This should output something like:

{ "_id" : "Lannister", "maximum" : 55 }
{ "_id" : null, "maximum" : null }
{ "_id" : "Tully", "maximum" : 40 }
{ "_id" : "Stark", "maximum" : 42 }

We saw an entry for null because we have one document without a house field. We do not have a house set for Jon Snow. Hence that contributes to null.

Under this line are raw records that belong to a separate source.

-- ==== Sys2Proof/Machine/Matrix.lean ====
section
/-! DEFINITION. Class 12 and the matrix engines: job records, the job queue, bit-plane arithmetic, B stores and their events
(R302 to R328). -/

namespace Sys2Proof.Machine

/-! ### Fields of a job record (Table 10-1) -/

def jKind (w : List W64) : Nat := bits (wd w 0) 55 53
def jAcc (w : List W64) : Nat := bits (wd w 0) 52 52
def jEngm (w : List W64) : Nat := bits (wd w 0) 51 50
def jMode (w : List W64) : Nat := bits (wd w 0) 49 48
/-- p: planes read. -/
def jPlanes (w : List W64) : Nat := bits (wd w 0) 47 44 + 1
def jM (w : List W64) : Nat := bits (wd w 0) 43 38 + 1
def jN (w : List W64) : Nat := bits (wd w 0) 37 29 + 1
def jKb (w : List W64) : Nat := bits (wd w 0) 28 26 + 1
def jAccm (w : List W64) : Nat := bits (wd w 0) 25 24
def jAcol (w : List W64) : Nat := bits (wd w 0) 23 21
def jPage (w : List W64) : Nat := bits (wd w 0) 20 17
def jBcol (w : List W64) : Nat := bits (wd w 0) 16 14
def jBw (w : List W64) : Nat := bits (wd w 0) 13 13
def jAend (w : List W64) : Bool := (wd w 0).testBit 12
def jSig (w : List W64) : Option Nat := if (wd w 0).testBit 11 then some (bits (wd w 0) 10 8) else none
def jTag (w : List W64) : Nat := bits (wd w 1) 63 48
def jAsrc (w : List W64) : Nat := bits (wd w 1) 47 46
def jAts (w : List W64) : Nat := bits (wd w 1) 45 36
def jAh (w : List W64) : Nat := bits (wd w 1) 35 30
def jO0 (w : List W64) : Nat := bits (wd w 2) 31 0
def jO1 (w : List W64) : Nat := bits (wd w 2) 63 32
def jPair (w : List W64) : Nat := wd w 3
/-- Physical width (R303). -/
def jNp (w : List W64) : Nat := jN w * (1 + jBw w)
/-- MMA or GMMA. -/
def jMul (w : List W64) : Bool := jKind w ≤ 1
/-- The job reads an operand. -/
def jReads (w : List W64) : Bool := jKind w ≤ 2
/-- Column groups of the B page that it reads or writes. -/
def jGroups (w : List W64) : List Nat := (List.range ((jNp w + 63) / 64)).map (jBcol w + ·)

/-! ### Checks (R303, R306 to R308, Table 10-4) -/

/-- Detail 1: reserved values, and fields that the kind does not use. -/
def jobDetail1 (w : List W64) : Bool :=
  let k := jKind w
  let z (hi lo : Nat) : Bool := bits (wd w 0) hi lo != 0
  bits (wd w 0) 63 56 != 6 || k > 4 || jAsrc w == 3 || z 7 0 || bits (wd w 1) 29 0 != 0 || bits (wd w 4) 37 0 != 0 || wd w 7 != 0 ||
  (if k == 2 then jEngm w == 0 else jEngm w != 0) ||
  (k == 1 && jAsrc w != 0) || (k == 1 && jPair w % 4 != 0) || (jAsrc w == 2 && jAts w != 0) || (jAsrc w != 1 && jAh w != 0) ||
  (if jAsrc w == 2 then false else if k == 1 then bits (jPair w) 63 48 != 0 else jPair w != 0) ||
  (k == 2 && (z 52 52 || z 49 44 || z 43 38 || z 25 21)) ||
  (k == 3 && (z 49 44 || z 28 26 || z 20 12 || jTag w != 0)) ||
  (k == 4 && (z 49 44 || z 28 26 || z 20 12 || wd w 1 != 0 || wd w 2 != 0))

/-- Detail 2: columns. -/
def jobDetail2 (w : List W64) : Bool :=
  let f := 64 * 2 ^ jMode w
  let c := 64 * jBcol w
  (jMul w && (jNp w > f || c / f != (c + jNp w - 1) / f)) || (jKind w == 2 && c + jNp w > 512) ||
  (jKind w != 2 && 64 * jAcol w + jN w > 512)

/-- Details 3 to 5 that need no slot, and those that do. -/
def jobDetail345 (w : List W64) (slot : Option (List W64)) : Nat :=
  let sc := match slot with
    | some r => slotScFmt r != 0
    | none => false
  let d3 := (jReads w && jO0 w % 64 != 0) || (match slot with
    | some r => jMul w && jPlanes w > slotNpl r
    | none => false)
  let d4 := match slot with
    | some r =>
      let f := slotFmt r
      slotDims r < 2 || (sc && slotKdim r != 0) ||
      (match jKind w with
       | 0 | 1 => f != 0x18
       | 2 => if jBw w = 0 then !(f == 9 || f == 1) else !(f == 10 || f == 2)
       | _ => if jAccm w ≤ 1 then !fmtFlt f else !(f == 3 || f == 4))
    | none => false
  let d5 := (jMul w && jAccm w ≥ 2 && sc) || (jKind w == 4 && jAccm w != 0)
  -- a format other than npN fails detail 4, not the plane count
  let d3 := d3 && !(jMul w && d4 && jO0 w % 64 == 0)
  if d3 then 3 else if d4 then 4 else if d5 then 5 else 0

/-- Words of a short form's record (R309). -/
def shortRecord (opn : Nat) (sig : Option Nat) (a b c : Nat) : List W64 :=
  let kind := [2, 0, 1, 3, 4].getD opn 0
  let w0 := a % 2 ^ 64
  let w0 := setBits w0 63 56 6
  let w0 := setBits w0 55 53 kind
  let w0 := setBits w0 11 11 (if sig.isSome then 1 else 0)
  let w0 := setBits w0 10 8 (sig.getD 0)
  [w0, a / 2 ^ 64, b, c, 0, 0, 0, 0].map (BitVec.ofNat 64)

/-! ### Posting (R310, R311) -/

/-- The pipe tile that an ASRC 2 record names, where the group holds it taken. -/
def State.jobTile (s : State) (g : Group) (w : List W64) : Option (Pipe × Nat × Bool) :=
  let v := jPair w
  if bits v 62 61 != 0 then none else
  match s.pipe? ⟨g.ref.ctx, g.rcb, bits v 60 56⟩ with
  | none => none
  | some p =>
    let i := bits v 55 48
    if v.testBit 63 then
      if p.spilled.any fun y => y.pos == i && y.holder == some g.ref && !y.gone then some (p, i, true) else none
    else
      let y := p.slots.getD i default
      if i < p.slots.length && y.st == .taken && y.holder == some g.ref then some (p, i, false) else none

/-- Destination bytes of an RD job. -/
def rdBytes (w r : List W64) : Nat := jM w * jN w * fmtBytes (slotFmt r)

/-- The slot that a record names, as read; for ASRC 2 the pipe's TSLOT. -/
def State.jobSlot (s : State) (d : Nat) (g : Group) (w : List W64) :
    Option Nat × Except Nat (List W64 × List W64) × State :=
  if jKind w == 4 then (none, .ok ([], []), s)
  else if jAsrc w == 2 then
    match s.pipe? ⟨g.ref.ctx, g.rcb, bits (jPair w) 60 56⟩ with
    | none => (none, .ok ([], []), s)
    | some p => let (r, s) := s.readSlot d g.ref.ctx p.tslot; (some p.tslot, r, s)
  else let (r, s) := s.readSlot d g.ref.ctx (jAts w); (some (jAts w), r, s)

inductive PostRes where
  | ok (slot layout : List W64) (tiles : List (PipeRef × Nat × Bool))
  | trap (i : TrapInfo)
  /-- an RD into a handle waits for FILLING -/
  | wait (h : Nat)
  deriving DecidableEq, Repr

/-- The traps of R310, in order, with the handle checks of an RD before step 2. -/
def State.checkJob (s : State) (d : Nat) (g : Group) (w : List W64) : PostRes × State :=
  let (n, r, s) := s.jobSlot d g w
  let slot := match r with
    | .ok (r, _) => if n.isSome then some r else none
    | .error _ => none
  let toHandle := jKind w == 3 && jAsrc w == 1
  let h := g.hd (jAh w)
  let ovr := match slot with
    | some r => toHandle && h.res + rdBytes w r > h.len
    | none => false
  if toHandle && h.st != .filling then (.wait (jAh w), s)
  else if ovr then (.trap (.simple 0x12 0 (jAh w)), s)
  else if jobDetail1 w then (.trap (.simple 0x11 1), s)
  else if jobDetail2 w then (.trap (.simple 0x11 2), s)
  else
    let e := jobDetail345 w slot
    if e != 0 then (.trap (.simple 0x11 e), s)
    else match r with
      | .error c => (.trap (.simple 0x10 c (n.getD 0)), s)
      | .ok (r, l) =>
        if jKind w != 4 && jAsrc w == 2 then
          match s.jobTile g w with
          | some (p, i, sp) => (.ok r l [(p.ref, i, sp)], s)
          | none => (.trap (.simple 0x15 0 (bits (jPair w) 60 56)), s)
        else (.ok r l [], s)

/-- Put a checked job into its cluster's queue with its serial and number (R311). -/
def State.postJob (s : State) (t : TeamRef) (m : Lanes) (g : GroupRef) (w slot layout : List W64)
    (tiles : List (PipeRef × Nat × Bool)) : State :=
  let (st, s) := s.release t.die (s.lane t (lowest m)).horizon
  let (num, s) := match jSig w with
    | some tc => let (n, s) := s.issueNumber g tc; (some n, s)
    | none => (none, s)
  let ser := (s.groupOf g).mxSer + 1
  let s := s.modGroup g fun x => { x with mxSer := ser }
  let h := jAh w
  let s := if jKind w == 3 && jAsrc w == 1 then s.modHandle g h fun x => x.reserve (rdBytes w slot)
    else if jReads w && jAsrc w == 1 then s.modHandle g h Handle.addOut else s
  let c := t.core / 4
  let job : Job := { grp := g, words := w, serial := ser, num := num, stamp := st, die := t.die, cluster := c, posted := s.clock,
                     hserial := (s.handle g h).serial, slot := slot,
                     layout := layout, tiles := tiles }
  s.modCluster t.die c fun x => { x with queue := x.queue ++ [job] }

/-- A posting instruction with its record (R310, R311). -/
def Env.post (x : Env) (w : List W64) (s : State) : Res :=
  match s.checkJob x.t.die (x.group s) w with
  | (.trap i, s) => .team s x i
  | (.wait h, s) => x.waitAll (.handle h [.filling]) s
  | (.ok r l ts, s) => .ok (s.postJob x.t x.e x.tm.grp w r l ts) 0

/-- D of a short form: the counter signalled. -/
def View.sig (v : View) : Option Nat := if v.d.isNone then none else some v.d.idx

def shortBody (x : Env) (s : State) : Res :=
  let c := if x.v.cOpd.isNone then 0 else x.c0 64
  let b := if x.v.opn == 4 then 0 else x.b0 64
  x.post (shortRecord x.v.opn x.v.sig (x.a0 128) b c) s

def execMxLdb (h : Hdr) (o : RegForm) (s : State) : Host.Outcome State Fault Refusal :=
  issueWord (o.view 12 0 h) shortBody s
def execMxMma (h : Hdr) (o : RegForm) (s : State) : Host.Outcome State Fault Refusal :=
  issueWord (o.view 12 1 h) shortBody s
def execMxGmma (h : Hdr) (o : RegForm) (s : State) : Host.Outcome State Fault Refusal :=
  issueWord (o.view 12 2 h) shortBody s
def execMxRd (h : Hdr) (o : RegForm) (s : State) : Host.Outcome State Fault Refusal :=
  issueWord (o.view 12 3 h) shortBody s
def execMxClr (h : Hdr) (o : RegForm) (s : State) : Host.Outcome State Fault Refusal :=
  issueWord (o.view 12 4 h) shortBody s

/-- `mx.post`: the record's 64 bytes are read by the lowest lane; the job posts in the cycle after (R309, R311). Where Sluice holds the
read, its lanes wait with no cycle named yet. -/
def mxPostBody (x : Env) (s0 : State) : Res :=
  let s := s0
  let (c, _, s) := x.check s x.v.space 64 1 false true x.l0 (x.ea x.l0) [] s
  match c.res with
  | .bad _ i => .team s x i
  | .hold w => x.waitAll w s
  | .ok p =>
    let data := match p with
      | .scr _ => 1
      | .pipe r _ => 2 + r.w
      | _ => 0
    let a : Access := { die := x.t.die, write := false, pa := p.addr, size := 64, data := data, scope := 0, evict := x.v.evict,
                        post := some (x.t, x.e), record := [], run := none }
    let s := s.modLane x.t x.l0 (observe (s.relsAt p 64) x.v.ord 0 x.who)
    let (ok, s) := if s.throttled then s.sluice x.tm.grp false (.unit (.memoryAccessPerform a)) (s.draws x.t.die p false) else (true, s)
    if !ok then x.waitAll (.mxPost 0) s
    else
      let (lat, s) := s.touchLoad x.t.die p 0 x.v.evict c.walk
      let due := lat + c.walk + 1
      let s := s.noteOver s0 x.t.die p true (s.clock + due) (.unit (.memoryAccessPerform a))
      x.waitAll (.mxPost (s.clock + due)) (s.after due (.memoryAccessPerform a))

def execMxPost (h : Hdr) (o : MemForm) (s : State) : Host.Outcome State Fault Refusal :=
  issueWord (o.view 12 5 h) mxPostBody s

/-- The place that an access names: 0 memory, or a peer's; 1 scratchpad; 2 + w a pipe of the team's plan. -/
def State.accessPlace (s : State) (g : Group) (a : Access) : Place :=
  if a.data = 0 then match s.backing false 7 0 0 a.pa with
    | .ok p => p
    | .error _ => .mem a.pa
  else if a.data = 1 then .scr a.pa else .pipe ⟨g.ref.ctx, g.rcb, a.data - 2⟩ a.pa

/-- A checked record posts in the turn of its quad among the issues of the cycle (R311). Its lanes have gone on; where an issue before it
has filled the queue or changed the handle, they stand at the `mx.post` again. -/
def State.postTurn (s : State) (a : Access) (i : Issue) (tm : Team) (m : Lanes) : State :=
  let t := tm.ref
  let back (s : State) : State := s.modLanes t m fun _ l => { l with pc := i.pc }
  if (s.cluster t.die (t.core / 4)).queue.length ≥ 64 then
    ((back s).waitLanes t m (.mxPost (s.clock + 1))).after 1 (.memoryAccessPerform { a with record := [] })
  else match s.checkJob t.die (s.groupOf tm.grp) a.record with
    | (.trap f, s) => (back s).raise t i.pc (tm.key (lowest m)) ((lanesOf m).map fun l => (l, f)) (others m)
    | (.wait h, s) => (back s).waitLanes t m (.handle h [.filling])
    | (.ok r l ts, s) => s.postJob t m tm.grp a.record r l ts

/-- The record of an `mx.post` has been read: its lanes go on and it posts, or they trap (R311). A read that Sluice has let pass is made
now, and a full queue is looked at again in the next cycle (log entry 96). -/
def State.postRead (s : State) (a : Access) (t : TeamRef) (m : Lanes) : State :=
  match s.team? t with
  | none => s
  | some tm =>
    let due (c : Nat) : Lanes := pick m fun l => (tm.lane l).st == .op && (tm.lane l).wait == .mxPost c
    let g := s.groupOf tm.grp
    let p := s.accessPlace g a
    let again (m : Lanes) (n : Nat) (s : State) : State :=
      (s.waitLanes t m (.mxPost (s.clock + n))).after n (.memoryAccessPerform a)
    if due 0 != 0 then
      let (lat, s1) := s.touchLoad a.die p 0 a.evict 0
      again (due 0) (lat + 1) (s1.noteOver s a.die p true (s.clock + lat + 1) (.unit (.memoryAccessPerform a)))
    else
    match s.cur with
    | some i => ({ s with cur := none } : State).postTurn a i tm m
    | none =>
    let m := due s.clock
    if m = 0 then s else
    if (s.cluster t.die (t.core / 4)).queue.length + s.adding (.engine t.die (t.core / 4)) ≥ 64 then again m 1 s else
    let bad := match p with
      | .mem pa => (sectorsOf pa 64).find? fun b => s.sectorError b == some true
      | _ => none
    if let some b := bad then
      (s.meetError b).1.raise t (tm.lane (lowest m)).pc (tm.key (lowest m)) ((lanesOf m).map fun l => (l, checkInfo 8 (max b p.addr))) (others m)
    else
    let (bs, s) := s.placeBytes p 64
    let w := (List.range 8).map fun i => BitVec.ofNat 64 (leVal ((bs.drop (8 * i)).take 8))
    let pc := (tm.lane (lowest m)).pc
    match s.checkJob t.die g w with
    | (.trap i, s) => s.raise t pc (tm.key (lowest m)) ((lanesOf m).map fun l => (l, i)) (others m)
    | (.wait h, s) => s.waitLanes t m (.handle h [.filling])
    | (.ok .., s) => ({ s with chosen := s.chosen ++ [⟨t, pc, m, some { a with record := w }⟩] } : State).passLanes t m 0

Find the number of members in each house

> db.people.aggregate([{$group: {_id: "$house", num_members: {$count: {}}}}])

This should output:

{ "_id" : "Lannister", "num_members" : 4 }
{ "_id" : null, "num_members" : 1 }
{ "_id" : "Tully", "num_members" : 1 }
{ "_id" : "Stark", "num_members" : 3 }

Find number of members in each house ordered by highest number of members

> db.people.aggregate([{$group: {_id: "$house", num_members: {$count: {}}}}, {$sort: {num_members: -1}}])

This would output:

{ "_id" : "Lannister", "num_members" : 4 }
{ "_id" : "Stark", "num_members" : 3 }
{ "_id" : "Tully", "num_members" : 1 }
{ "_id" : null, "num_members" : 1 }

Associations in Mongodb

The application would rarely be working with a single type of entity like this. Instead the application might be working with two kind of entities, say House and Member. Each House can have it's own fields and Member can have their own fields. And a member belongs to a particular house.

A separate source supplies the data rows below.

-- ==== Sys2Proof/Machine/Task.lean ====
section
/-! DEFINITION. Class 13, operations 24 to 26: tasks, the ready queue and shadow task slots (R42 to R44, R80 to R82, R378 to R381,
R387, R388, R468, R469, R480). -/

namespace Sys2Proof.Machine

/-! ### Task entries (Table 1-12) -/

def taskIdle : Nat := 0
def taskDone : Nat := 4
def taskCont : Nat := 5

/-- An entry as it stands in memory: its STATE code, and the fields of a live copy. -/
def Task.ofWords (n : Nat) (w : List W64) : Nat × Task :=
  let w0 := (w.getD 0 0).toNat
  (bits w0 52 50,
   { n := n, st := .idle, count := bits w0 63 56, prio := bits w0 55 53, nsucc := bits w0 49 47, chain := w0.testBit 46,
     succ := (List.range 4).map fun i => bits (w.getD 1 0).toNat (12 * i + 11) (12 * i), arg := w.getD 2 0, ltime := w.getD 3 0,
     poster := 0, plan := 0, runner := none, missing := false, stamp := 0, since := 0 })

/-- R43; R13 with R7 for the bits that Table 1-12 reserves. -/
def taskMalformed (w : List W64) : Bool :=
  let (st, t) := Task.ofWords 0 w
  t.nsucc ≥ 5 || (t.nsucc == 4 && t.chain) || st ≥ 6 || bits (w.getD 0 0).toNat 45 0 != 0 || bits (w.getD 1 0).toNat 63 48 != 0

/-- An entry as memory holds it, or none where it cannot be read (R479). -/
def State.taskWords (s : State) (d ctx n : Nat) : Option (List W64) × State :=
  let base := match s.ctx? ctx with
    | some c => c.tkbase
    | none => 0
  match s.ctxWords d ctx (base + 32 * n) 4 with
  | (.error _, s) => (none, s)
  | (.ok w, s) => (some w, s)

/-- An entry in memory that is well formed; one that cannot be read is malformed. -/
def State.taskEntry (s : State) (d ctx n : Nat) : Option (Nat × Task) × State :=
  match s.taskWords d ctx n with
  | (none, s) => (none, s)
  | (some w, s) => (if taskMalformed w then none else some (Task.ofWords n w), s)

def State.task? (s : State) (ctx n : Nat) : Option Task :=
  match s.ctx? ctx with
  | some c => c.tasks.find? (·.n == n)
  | none => none

def State.modTask (s : State) (ctx n : Nat) (f : Task → Task) : State :=
  s.modCtx ctx fun c => { c with tasks := updIf c.tasks (·.n == n) f }

/-- The direct successors of an entry. -/
def Task.direct (t : Task) : List Nat := t.succ.take (min t.nsucc (if t.chain then 3 else 4))

/-- A successor index names an entry in the continuation state (R43), or one that cannot be read. -/
def State.namesCont (s : State) (d ctx : Nat) (ms : List Nat) : Bool × State :=
  ms.foldl (fun (a : Bool × State) m =>
    match a.2.task? ctx m with
    | some u => (a.1 || u.st == .continuation, a.2)
    | none => match a.2.taskWords d ctx m with
      | (some w, s) => (a.1 || (Task.ofWords m w).1 == taskCont, s)
      | (none, s) => (true, s)) (false, s)

/-- The continuation entry that a SUCC3 link names: its live copy, or the copy that the device takes here (R44), or none where the entry
is malformed or in another state (R43). -/
def State.contEntry (s : State) (d ctx n : Nat) : Option Task × State :=
  match s.task? ctx n with
  | some u => (if u.st = .continuation then some u else none, s)
  | none => match s.taskEntry d ctx n with
    | (some (5, u), s) =>
      let u := { u with st := .continuation }
      (some u, s.modCtx ctx fun c => { c with tasks := c.tasks ++ [u] })
    | (_, s) => (none, s)

/-- The chain walk (R43): every successor, or none where the walk faults. -/
def chainWalk (d ctx : Nat) : Nat → Task → List Nat → State → Option (List Nat) × State
  | 0, _, _, s => (none, s)
  | fuel + 1, t, acc, s =>
    let (bad, s) := s.namesCont d ctx t.direct
    if bad then (none, s)
    else if !t.chain then (some (acc ++ t.direct), s)
    else match s.contEntry d ctx (t.succ.getD 3 0) with
      | (none, s) => (none, s)
      | (some u, s) => chainWalk d ctx fuel u (acc ++ t.direct) s

/-- The codes of Table 1-12. -/
def TaskSt.code : TaskSt → Nat
  | .idle => 0 | .armed => 1 | .ready => 2 | .running => 3 | .done => 4 | .continuation => 5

Considering an example, a house could have fields like name, sigil, seat and words. A member can have fields like name, age, power, kills etc. And a member would belong to a house.

There are two ways to manage associations in Mongo:

  • Embedding child documents in a parent document
  • Keeping references between documents
Embedded documents

The approach to take depends on the the application needs and kind of queries required to drive our application. Let's assume our application would need the following pages:

  • List all the houses
  • List all members of the houses on the house detail page.

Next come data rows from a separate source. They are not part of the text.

/-! ### Queue registers (Table 2-2) -/

def qReg (q : QRef) : Nat := 0x1000 + 64 * q.q
def State.queue (s : State) (q : QRef) : Queue := (s.die q.die).queues.getD q.q Queue.init
def State.modQueue (s : State) (q : QRef) (f : Queue → Queue) : State :=
  s.modDie q.die fun x => { x with queues := updAt x.queues q.q f }

def State.qEn (s : State) (q : QRef) : Bool := s.fld q.die (qReg q + 8) 0 0 == 1
def State.qStopped (s : State) (q : QRef) : Bool := s.fld q.die (qReg q + 0x20) 11 11 == 1
def State.qHead (s : State) (q : QRef) : Nat := s.fld q.die (qReg q + 0x18) 31 0
def State.qTail (s : State) (q : QRef) : Nat := s.fld q.die (qReg q + 0x10) 31 0
def State.qSize (s : State) (q : QRef) : Nat :=
  let n := s.fld q.die (qReg q) 52 48
  2 ^ (if 10 ≤ n && n ≤ 24 then n else 10)
/-- The firmware of a die runs (R54). -/
def State.fwRuns (s : State) (d : Nat) : Bool := s.fld d 0x008 1 0 == 0

/-! ### Submission (R56, R57) -/

/-- TAIL_SUBMISSION: the write enters the FIFO, or waits while it is full. -/
def tailSubmission (q : QRef) (v : W32) (s : State) : State :=
  (s.raiseEvent q.die 1).modDie q.die fun x =>
    if x.fifo.length < 256 && x.backed.isEmpty then { x with fifo := x.fifo ++ [(q.q, v)] }
    else { x with backed := x.backed ++ [(q.q, v)] }

/-- FIFO_ENTRY_EVALUATION (R57). -/
def fifoEntryEvaluation (d : Nat) (s : State) : State :=
  match (s.die d).fifo with
  | [] => s
  | (n, t) :: rest =>
    let q : QRef := ⟨d, n⟩
    let s := s.modDie d fun x => { x with fifo := rest ++ x.backed.take 1, backed := x.backed.drop 1 }
    let dist := (t.toNat + 2 ^ 32 - s.qTail q) % 2 ^ 32
    if dist = 0 || dist ≥ 2 ^ 31 then s
    else if (t.toNat + 2 ^ 32 - s.qHead q) % 2 ^ 32 > s.qSize q then
      (s.setFld d (qReg q + 0x20) 12 12 1).interrupt q
    else s.setFld d (qReg q + 0x10) 31 0 t.toNat

/-- TAILERR_CLEAR: W1C. -/
def tailerrClear (q : QRef) (v : W64) (s : State) : State :=
  if v.getLsbD 12 then s.setFld q.die (qReg q + 0x20) 12 12 0 else s

/-- QUEUE_ENABLE (R65): a change of EN from 0 to 1 clears STOPPED, ERR and LEVEL and discards the open levels. The spec does not say what
clearing EN does to a command that blocks. DESIGN CHOICE (log entry 104): a WAIT_TIME or FENCE stays while EN is 0; a RESUME or PREEMPT,
whose work goes on, still commits; and EN set again drops the block that stands. -/
def queueEnable (q : QRef) (v : W64) (s : State) : State :=
  let was := s.qEn q
  let s := s.setReg q.die (qReg q + 8) (v &&& BitVec.ofNat 64 (1 + fieldMask 10 8 + fieldMask 63 32))
  if v.getLsbD 0 && !was then
    (s.setFld q.die (qReg q + 0x20) 11 0 0).modQueue q fun x => { x with levels := [], block := .none }
  else s

/-- QHEAD_WRITE: takes effect while STOPPED = 1 or EN = 0. -/
def qheadWrite (q : QRef) (v : W64) (s : State) : State :=
  if s.qStopped q || !s.qEn q then s.setFld q.die (qReg q + 0x18) 31 0 (v.toNat % 2 ^ 32) else s

def execTailSubmission (s : State) : Host.Outcome State Fault Refusal :=
  match s.ev with
  | some (.tailSubmission q v) => if q.die < 4 && q.q < 32 then .next (tailSubmission q v { s with ev := none }) else .fault .noUnit
  | _ => .fault .noEvent
def execFifoEntryEvaluation (s : State) : Host.Outcome State Fault Refusal :=
  match s.ev with
  | some (.fifoEntryEvaluation d) => if d < 4 then .next (fifoEntryEvaluation d { s with ev := none }) else .fault .noUnit
  | _ => .fault .noEvent
def execTailerrClear (s : State) : Host.Outcome State Fault Refusal :=
  match s.ev with
  | some (.tailerrClear q v) => if q.die < 4 && q.q < 32 then .next (tailerrClear q v { s with ev := none }) else .fault .noUnit
  | _ => .fault .noEvent
def execQueueEnable (s : State) : Host.Outcome State Fault Refusal :=
  match s.ev with
  | some (.queueEnable q v) => if q.die < 4 && q.q < 32 then .next (queueEnable q v { s with ev := none }) else .fault .noUnit
  | _ => .fault .noEvent
def execQheadWrite (s : State) : Host.Outcome State Fault Refusal :=
  match s.ev with
  | some (.qheadWrite q v) => if q.die < 4 && q.q < 32 then .next (qheadWrite q v { s with ev := none }) else .fault .noUnit
  | _ => .fault .noEvent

In a traditional relational database, the schema would probably have two tables. One table would be house and the other table would be member. member would have a foreign key to house. Certain requirements like Sort the houses by the number of members would need a SQL query which would perform join between the two tables.

In Mongodb, we can follow embedded documents approach for such requirements.

Let's create a document for house Stark along with it's members.

> db.houses.insertOne({'name': 'Stark', 'sigil': 'Direwolf', 'seat': 'Winterfell', 'words': 'Winter is coming', members: [{'name': 'Eddard Stark', 'age': 40, 'power': 90}, {'name': 'Catelyn Stark', 'age': 38, 'power': 80}, {'name': 'Robb Stark', 'age': 19, 'power': 70}, {'name': 'Sansa Stark', 'age':17, 'power': 60}, {'name': 'Arya Stark', 'age': 15, 'power': 65}]})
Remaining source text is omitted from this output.